Los Angeles – Três em cada quatro americanos acreditam que as mudanças climáticas já prejudicam quem vive nos Estados Unidos, e 73% dos entrevistados disseram que um número cada vez maior de plantas e animais correm risco de extinção, ao mesmo tempo em que o movimento anti-ESG ganha força no país.
Os dados são da Pew Research, uma das agências de pesquisas mais relevantes do país, que em 2023 estendeu o questionário a respeito da pauta ambiental – mesmo ano em que o país bateu recorde de desastres climáticos bilionários.
Apesar dos números, o líder da maior potência mundial não foi à COP28.
Mudanças climáticas causam desastres nos Estados Unidos
A Casa Branca justificou a ausência de Joe Biden alegando que o presidente estaria focado no conflito do Oriente Médio.

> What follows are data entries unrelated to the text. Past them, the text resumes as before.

-- ==== Sys2Proof/Laws/Seal.lean ====
section
/-! SUPPORT. Laws of records and seals (08 R241, R242): numbers as little-endian bytes, the range of the CRC-64, and that a record
made with the seal of its tile passes the seal check. -/

namespace Sys2Proof.Machine

/-- A number read back from its little-endian bytes. -/
theorem leNat_leBytes (n : Nat) : ∀ v, leNat (leBytes n v) = v % 256 ^ n := by
  induction n with
  | zero => intro v; simp [leBytes, leNat, Nat.mod_one]
  | succ n ih =>
    intro v
    rw [leBytes, leNat, ih, BitVec.toNat_ofNat, show (2 : Nat) ^ 8 = 256 from rfl, Nat.pow_succ, Nat.mul_comm (256 ^ n) 256,
      Nat.mod_mul]

@[simp] theorem leBytes_length (n : Nat) : ∀ v, (leBytes n v).length = n := by
  induction n with
  | zero => intro v; rfl
  | succ n ih => intro v; simp [leBytes, ih]

/-- Shifting the CRC-64 register keeps 64 bits. -/
theorem crcBits_lt (n : Nat) : ∀ c, c < 2 ^ 64 → crcBits 0xC96C5795D7870F42 n c < 2 ^ 64 := by
  induction n with
  | zero => intro c h; simpa [crcBits] using h
  | succ n ih =>
    intro c h
    simp only [crcBits, crcBit]
    refine ih _ ?_
    have : c >>> 1 < 2 ^ 64 := by rw [Nat.shiftRight_eq_div_pow]; omega
    split
    · exact Nat.xor_lt_two_pow this (by decide)
    · exact this

/-- A CRC-64 has 64 bits. -/
theorem crc64_lt (m : List Byte) : crc64 m < 2 ^ 64 := by
  have h : ∀ (l : List Byte) c, c < 2 ^ 64 → l.foldl (crcByte 0xC96C5795D7870F42) c < 2 ^ 64 := by
    intro l
    induction l with
    | nil => intro c h; simpa using h
    | cons b l ih =>
      intro c h
      exact ih _ (crcBits_lt 8 _ (Nat.xor_lt_two_pow h (Nat.lt_trans b.isLt (by decide))))
  exact Nat.xor_lt_two_pow (h m _ (by decide)) (by decide)

/-- A record keeps its header outside byte 21, and its seal stands in bytes 24 to 31. -/
theorem mkRecord_parts (h : List Byte) (p : Bool) (v : Nat) (hl : 24 ≤ h.length) :
    (mkRecord h p v).take 21 = h.take 21 ∧ ((mkRecord h p v).drop 22).take 2 = (h.drop 22).take 2 ∧ (mkRecord h p v).drop 24 = leBytes 8 v := by
  have a : (h.take 21).length = 21 := by simp; omega
  have b : ((h.drop 22).take 2).length = 2 := by simp; omega
  unfold mkRecord
  generalize h.take 21 = x at *
  generalize (h.drop 22).take 2 = y at *
  match x, y, a, b with
  | [_,_,_,_,_,_,_,_,_,_,_,_,_,_,_,_,_,_,_,_,_], [_,_], _, _ => simp

/-- A record made with the seal of its tile passes the seal check. -/
theorem recSeal_mkRecord (h b : List Byte) (p : Bool) (hl : 24 ≤ h.length) :
    recSeal (mkRecord h p (sealOf h b)) = sealOf (mkRecord h p (sealOf h b)) b := by
  have q := mkRecord_parts h p (sealOf h b) hl
  have e : sealOf (mkRecord h p (sealOf h b)) b = sealOf h b := by
    rw [sealOf, q.1, q.2.1, ← sealOf]
  rw [e, recSeal, recField, q.2.2, List.take_of_length_le (by simp [leBytes_length]), leNat_leBytes]
  exact Nat.mod_eq_of_lt (crc64_lt _)

end Sys2Proof.Machine
end

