theorem doSqTail_beyond (beyond : (s.queue q).sqSize ≤ val.toNat) :
    s.doSqTail f q val = (s.modQueue q fun x => x.fail 1).hostFault 0x401 8 := by
  simp [State.doSqTail, live, good, active, beyond]

theorem doSqTail_taken (inside : val.toNat < (s.queue q).sqSize) :
    ∃ bells, s.doSqTail f q val = (s.modQueue q fun x => { x with sqtail := val.setWidth 16, bells := bells }).bellTaken := by
  simp only [State.doSqTail, beq_iff_eq, live, good, active, Nat.not_le.2 inside, if_false, Bool.false_eq_true]
  exact ⟨_, rfl⟩

/-- Where a pointer of the completion ring lies in ring order from its head. -/
def Queue.cqRing (x : Queue) (n : Nat) : Nat := (n + x.cqSize - x.cqhead.toNat) % x.cqSize

theorem doCqHead_beyond (beyond : (s.queue q).cqSize ≤ val.toNat ∨
    (s.queue q).cqRing (s.queue q).cqtail.toNat < (s.queue q).cqRing val.toNat) :
    s.doCqHead f q val = (s.modQueue q fun x => x.fail 5).hostFault 0x401 8 := by
  simp only [State.doCqHead, beq_iff_eq, live, good, active, if_false, Bool.false_eq_true]
  exact if_pos beyond

theorem doCqHead_taken (inside : val.toNat < (s.queue q).cqSize)
    (upTo : (s.queue q).cqRing val.toNat ≤ (s.queue q).cqRing (s.queue q).cqtail.toNat) :
    s.doCqHead f q val = (s.modQueue q fun x => { x with cqhead := val.setWidth 16 }).bellTaken := by
  simp only [State.doCqHead, beq_iff_eq, live, good, active, if_false, Bool.false_eq_true]
  exact if_neg fun beyond => beyond.elim (Nat.not_le.2 inside) (Nat.not_lt.2 upTo)

end
end
end

end Sys2Proof.Machine

open Sys2Proof Sys2Proof.Machine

Na agenda pública, porém, constavam eventos como uma reunião bilateral com o presidente de Angola e a “inauguração” da árvore de Natal, em Washington DC.
Essa incoerência da Casa Branca é condizente com o momento do país, que se diz preocupado com o clima, mas “desabona” o ESG.
Um levantamento da Reuters, publicado em julho deste ano, mostrou que mais de US$ 15 bilhões foram retirados de fundos ESG apenas no segundo trimestre de 2023.
Leia também | Mudança climática: jornalista americano reflete sobre como cobrir ‘um presente que em nada se parece com o passado’
Movimento anti-ESG
A pressão de Wall Street não para por aí. O empresário do setor de tecnologia e saúde Vivek Ramaswamy ganhou as manchetes ao afirmar que o lucro virou algo “secundário” para as grandes corporações, que preferem “lacrar” nas redes sociais.
Ramaswamy chegou a escrever uma carta aberta ao CEO da Apple, Tim Cook, pedindo para que a empresa pare de levar em consideração a diversidade racial na contratação de funcionários, priorizando a qualidade dos candidatos.
O magnata conservador se tornou, por assim dizer, uma espécie de porta-voz do movimento anti-ESG.
Essa contracorrente ganhou força também na esfera política dos Estados Unidos, sobretudo entre os republicanos.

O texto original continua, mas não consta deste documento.